## Task objective
Up to and including the line that contains "def aQueue (ws", return every line from the start of the data, unchanged.

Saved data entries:
Segment Open

-- ==== Sys2Proof/Machine/Access.lean ====
section
/-! DEFINITION. How the access engine of a core moves its descriptors, granule by granule (R244–R260, R265–R281,
R314, R427–R429, R454, R482). -/
namespace Sys2Proof.Machine

/-! ## Descriptor fields (R245) -/

def aOp (ws : List Word) : Nat := wfld ws 0 63 56
def aSfmt (ws : List Word) : Fmt := (Fmt.ofCode (wfld ws 0 55 51)).getD .fp32
def aDfmt (ws : List Word) : Fmt := (Fmt.ofCode (wfld ws 0 50 46)).getD .fp32
def aQueue (ws : List Word) : Nat := wfld ws 0 44 42
def aSubop (ws : List Word) : Nat := wfld ws 0 41 38
def aSrc (ws : List Word) : Nat := wfld ws 1 63 48
def aDst (ws : List Word) : Nat := wfld ws 1 47 32
def aIdx (ws : List Word) : Nat := wfld ws 1 31 16
def aCnt (ws : List Word) : Nat := wfld ws 1 15 0
def aHoist (ws : List Word) : Nat := wfld ws 3 47 32
def aVchk (ws : List Word) : Bool := bitAt (wd ws 3) 26
def aRecord (ws : List Word) : Nat := (wd ws 5).toNat

/-! ## FIFOs (R246, R253) -/

/-- The vectors in an access-engine FIFO of core `n`. -/
def State.fifo (s : State) (n q : Nat) : List VReg := kget [] (s.core n).fifos q
def State.setFifo (s : State) (n q : Nat) (l : List VReg) : State :=
  s.modCore n (fun c => { c with fifos := kset [] c.fifos q l })

/-- R251, R253: `k` vectors leave a FIFO: the counts they carry, and the state. -/
def State.popFifo (s : State) (n q k : Nat) : List (Nat × Tally) × State :=
  let d := kget [] (s.core n).fillDue q
  (d.take k, (s.setFifo n q ((s.fifo n q).drop k)).modCore n (fun c => { c with
    fillDue := kset [] c.fillDue q (d.drop k) }))

/-- R251, R253: vectors of a FILL_FIFO enter an input FIFO; the first carries the counts of the group. -/
def State.pushFill (s : State) (n q : Nat) (f : Fmt) (t : Tally) (vs : List VReg) : State :=
  (s.setFifo n q (s.fifo n q ++ vs)).modCore n (fun c => { c with
    fillDue := kmod [] c.fillDue q (fun d => d ++ (f.code, t) :: List.replicate (vs.length - 1) (f.code, {})) })

/-- R253: vectors that one group of elements takes: a pair for FP64, elements and scales for an MX format. -/
def groupVectors (f : Fmt) : Nat := if f = .fp64 ∨ f.isMx then 2 else 1

/-- R132, R253: the E8M0 code of block `j` in a scale vector, with the poison of its lane. -/
def scaleOf (v : VReg) (j : Nat) : Nat × Bool := ((v.lanes.getD (j / 4) 0 >>> (8 * (j % 4))) % 256, v.poison.getD (j / 4) false)

/-- R253: the elements of one group of vectors. -/
def groupElems (f : Fmt) (a b : VReg) : List Elem :=
  (elemsOf f a.lanes b.lanes).zipIdx.map (fun e =>
    let l := laneOfElem f e.2
    let sc := if f.isMx then scaleOf b (e.2 / 32) else (0x7F, f == .fp64 && b.poison.getD l false)
    { code := e.1, scale := sc.1, poison := a.poison.getD l false || sc.2 })

/-- R253: the elements that popped vectors hold, in order. -/
def fifoElems (f : Fmt) : Nat → List VReg → List Elem
  | 0, _ => []
  | k + 1, vs =>
    if vs.length < groupVectors f then []
    else groupElems f (vs.getD 0 VReg.zero) (vs.getD 1 VReg.zero) ++ fifoElems f k (vs.drop (groupVectors f))

/-- R131: poison of the lanes that elements lie in. -/
def lanePoison (f : Fmt) (es : List Elem) : List Bool :=
  let bad := es.zipIdx.filterMap (fun e => if e.1.poison then some (laneOfElem f e.2) else none)
  (List.range 256).map (fun l => bad.contains l)

/-- R253: the vectors that hold up to one group of elements: the lanes beyond them hold +0, the scales of empty
blocks 0x7F. -/
def groupLanes (f : Fmt) (es : List Elem) (scales : List (Nat × Bool)) : List VReg :=
  let k := elemCount f
  let all := (List.range k).map (fun i => (es.getD i { code := 0 }))
  let l := lanesOf f (all.map (fun e => e.code))
  let v : VReg := ⟨l.1, lanePoison f es⟩
  if f = .fp64 then [v, ⟨l.2, v.poison⟩]
  else if f.isMx then
    let byte := fun j => if j < k / 32 then (scales.getD j (0x7F, false)) else (0, false)
    let lane := fun i => (List.range 4).foldl (fun a b => a + (byte (4 * i + b)).1 <<< (8 * b)) 0
    [v, ⟨(List.range 256).map lane, (List.range 256).map (fun i => (List.range 4).any (fun b => (byte (4 * i + b)).2))⟩]
  else [v]

/-! ## Conversion (R250, R251) -/

/-- R54, R56–R59, R132: one element converted, with its counts. -/
def aeConv (ws : List Word) (e : Elem) : Nat × Tally :=
  if aSfmt ws = aDfmt ws then (e.code, {})
  else
    cvtElem (aSfmt ws) (aDfmt ws) (bitAt (wd ws 0) 45) (wfld ws 2 63 32) (wfld ws 2 31 0)
      (layout32.rne (Num.ofInt (signed 8 (wfld ws 3 63 56)))) e.scale e.code

/-- R251, R86: the site at which a transfer counts its conversions. -/
def aeSite (ws : List Word) : Option Nat :=
  let f := aSfmt ws
  let g := aDfmt ws
  if f = g then none
  else if g = .slice then some 6
  else if aOp ws = 0x21 ∨ aOp ws = 0x23 then (if g.width < f.width then some 2 else none)
  else if g.width < f.width ∨ f.isMx then some 3
  else none

/-- Does a transfer quantise to MX blocks (R60), or slice lines (R69). -/
def quantises (ws : List Word) : Bool := (aDfmt ws).isMx && aSfmt ws != aDfmt ws
def slices (ws : List Word) : Bool := aDfmt ws == .slice && aSfmt ws != .slice

/-- R69: does a slicing range begin with position `k` of the line of element `i`: the line does, a pass's K range begins
there, or one ends just before. -/
def cutAt (v : View) (cuts : List (Nat × Bool)) (i : List Nat) (k : Nat) : Bool :=
  let at_ := fun j => (v.bitAddr (i.set 0 j ++ [0])).toNat / 8
  k == 0 || cuts.contains (at_ k, true) || cuts.contains (at_ (k - 1), false)

/-- R69: the first K position of the slicing range that holds position `k`, and the end of that range in a line of
`size`. -/
def cutStart (v : View) (cuts : List (Nat × Bool)) (i : List Nat) : Nat → Nat
  | 0 => 0
  | k + 1 => if cutAt v cuts i (k + 1) then k + 1 else cutStart v cuts i k
def cutEnd (v : View) (cuts : List (Nat × Bool)) (i : List Nat) (size k : Nat) : Nat :=
  ((List.range size).find? (fun j => decide (k < j) && cutAt v cuts i j)).getD size

/-- The elements that convert together are named by their first: a block of 32 along CAXIS (R60), a pass's K range of a
line along dimension 0 for slicing (R69), else the element alone. -/
def groupKey (ws : List Word) (cuts : List (Nat × Bool)) (v : View) (i : List Nat) : List Nat :=
  if slices ws then
    let l := i.take (i.length - 1)
    l.set 0 (cutStart v cuts l (i.getD 0 0))
  else if quantises ws then i.set v.caxis (i.getD v.caxis 0 / 32 * 32)
  else i

/-- The elements of a group, by index vectors of the source's shape; `sizes` are those of the source. -/
def groupMembers (ws : List Word) (cuts : List (Nat × Bool)) (v : View) (sizes key : List Nat) : List (List Nat) :=
  if slices ws then
    let k0 := key.getD 0 0
    (List.range (cutEnd v cuts key (sizes.getD 0 0) k0 - k0)).map (fun k => key.set 0 (k0 + k))
  else if quantises ws then
    let k0 := key.getD v.caxis 0
    (List.range (min 32 (sizes.getD v.caxis 0 - k0))).map (fun j => key.set v.caxis (k0 + j))
  else [key]

/-- R289: does an element end its block of an MX view. -/
def endsBlock (caxis : Nat) (sizes i : List Nat) : Bool :=
  let k := i.getD caxis 0
  k % 32 == 31 || k + 1 == sizes.getD caxis 0

/-- Does an element end its conversion group. -/
def endsGroup (ws : List Word) (cuts : List (Nat × Bool)) (v : View) (sizes i : List Nat) : Bool :=
  if slices ws then
    i.getD 0 0 + 1 == cutEnd v cuts (i.take (i.length - 1)) (sizes.getD 0 0) (i.getD 0 0) && lastOf i == some 6
  else !(quantises ws) || endsBlock v.caxis sizes i

/-- What a group converts to: elements by destination index, scale code with its poison, counts, and for the elements of a
sliced line its exponent and whether each is a NaN or infinity. -/
structure GroupOut where
  key    : List Nat
  puts   : List (List Nat × Elem)
  scale  : Nat × Bool
  tally  : Tally := {}
  line   : List (List Nat × Int × Bool) := []

/-- R54, R56–R61, R69, R70: converts a group. A value formed from poison is poisoned, and so is the whole of a block
or line that a poisoned value enters. -/
def convGroup (w : List Word) (k : List Nat) (ms : List (List Nat)) (es : List Elem) : GroupOut :=
  let bad := es.any (fun e => e.poison)
  let vals := es.map (fun e => (aSfmt w).decodeScaled e.scale e.code)
  if slices w then
    let ea := sliceExp vals
    let ds := vals.map (fun v => (v, sliceInt ea v))
    let ftz := (ds.filter (fun d => d.1.isFin && !d.1.isZero && d.2 == 0)).length
    let planes := List.zipWith (fun m (d : Num × Int) => (sliceDigits 7 d.2 []).zipIdx.map (fun x =>
      (m ++ [x.2], ({ code := unsigned 8 x.1, poison := bad } : Elem)))) ms ds
    { key := k, puts := planes.flatMap (fun p => p), scale := (0x7F, bad)
      tally := { total := es.length, ftz := ftz }
      line := List.zipWith (fun m v => (m, ea, !v.isFin)) ms vals }
  else if quantises w then
    let r := quantMx (aDfmt w) vals
    { key := k, puts := List.zipWith (fun m c => (m, ({ code := c, poison := bad } : Elem))) ms r.2.1
      scale := (r.1, bad), tally := r.2.2 }
  else
    let e := es.getD 0 { code := 0 }
    let r := aeConv w e
    { key := k, puts := [(ms.getD 0 [], { code := r.1, poison := e.poison })], scale := (e.scale, e.poison)
      tally := r.2 }

/-- Cuts a list into runs of the given lengths. -/
def cutInto {α : Type} : List Nat → List α → List (List α)
  | [], _ => []
  | n :: r, l => l.take n :: cutInto r (l.drop n)

/-! ## A unit of a transfer -/

/-- A view with run-time sizes (R355). -/
def View.sized (v : View) (sizes : List Nat) : View := { v with sizes := sizes }

/-- R314: what one unit of a transfer moves: the cuts of its sliced lines, the destination view and sizes, the source view
(none for a FIFO), its destination elements, the source index of a group member, the granule reported, FIFO elements by λ, and whether the
destination's pad stands for every element (R293). -/
structure Xfer where
  ws     : List Word
  cuts   : List (Nat × Bool) := []
  dst    : View
  sizes  : List Nat
  src    : Option View
  ssizes : List Nat
  idxs   : List (List Nat)
  srcOf  : List Nat → List Nat
  gran   : Nat
  fifo   : List Elem := []
  pad    : Bool := false

def Xfer.keys (u : Xfer) : List (List Nat) := (u.idxs.map (groupKey u.ws u.cuts u.dst)).eraseDups
def Xfer.members (u : Xfer) : List (List (List Nat)) := u.keys.map (groupMembers u.ws u.cuts u.dst u.ssizes)
def Xfer.sources (u : Xfer) : List (List Nat) := if u.pad then [] else u.members.flatMap (fun m => m.map u.srcOf)

/-- The scales a unit writes: of the blocks that end in it (R289). -/
def Xfer.scaleIdx (u : Xfer) : List (List Nat) :=
  if u.dst.fmt.isMx then u.idxs.filter (endsBlock u.dst.caxis u.sizes) else []

/-- Byte ranges of a unit's destination elements, of its scales, and of its memory source. -/
def Xfer.dstRuns (u : Xfer) : List (Nat × Nat) := runsOf (u.dst.writes (u.idxs.map (fun i => (i, { code := 0 }))))
def Xfer.scaleRuns (u : Xfer) : List (Nat × Nat) :=
  runsOf (u.scaleIdx.foldl (fun m i => putBits m (8 * u.dst.scaleAddr i) 8 0 false) [])
def Xfer.srcPieces (u : Xfer) : List (Nat × Nat) :=
  match u.src with
  | some v => if v.space = 0 then cutRuns (runsOf (v.reads u.sources)) else []
  | none => []

/-- R314: the accesses of a unit in the order they translate: destination, source, scales. -/
def Xfer.accesses (u : Xfer) : List (Nat × Bool) :=
  let w := fun (rs : List (Nat × Nat)) => if u.dst.space = 0 then (cutRuns rs).map (fun p => (p.1, true)) else []
  w u.dstRuns ++ u.srcPieces.map (fun p => (p.1, false)) ++ w u.scaleRuns

/-- The groups a unit converts, from its source elements. -/
def Xfer.convert (u : Xfer) (es : List Elem) : List GroupOut :=
  let ms := u.members
  List.zipWith (fun km e => convGroup u.ws km.1 km.2 e) (List.zip u.keys ms)
    (cutInto (ms.map (fun m => m.length)) es)

/-- The destination bits of a unit with their values (R289, R293). -/
def Xfer.values (u : Xfer) (gs : List GroupOut) : BitWrites :=
  if u.pad then
    let m := u.dst.writes (u.idxs.map (fun i => (i, { code := u.dst.pad % 2 ^ u.dst.fmt.width })))
    u.scaleIdx.foldl (fun m i => putBits m (8 * u.dst.scaleAddr i) 8 0x7F false) m
  else
    let ps := gs.flatMap (fun g => g.puts)
    let ps := if quantises u.ws || slices u.ws then ps.filter (fun p => u.idxs.contains p.1) else ps
    u.scaleIdx.foldl (fun m i =>
      match gs.find? (fun g => g.key = groupKey u.ws u.cuts u.dst i) with
      | some g => putBits m (8 * u.dst.scaleAddr i) 8 g.scale.1 g.scale.2
      | none => m) (u.dst.writes ps)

Segment Closed

## Response to this task
-- ==== Sys2Proof/Machine/Access.lean ====
section
/-! DEFINITION. How the access engine of a core moves its descriptors, granule by granule (R244–R260, R265–R281,
R314, R427–R429, R454, R482). -/
namespace Sys2Proof.Machine

/-! ## Descriptor fields (R245) -/

def aOp (ws : List Word) : Nat := wfld ws 0 63 56
def aSfmt (ws : List Word) : Fmt := (Fmt.ofCode (wfld ws 0 55 51)).getD .fp32
def aDfmt (ws : List Word) : Fmt := (Fmt.ofCode (wfld ws 0 50 46)).getD .fp32
def aQueue (ws : List Word) : Nat := wfld ws 0 44 42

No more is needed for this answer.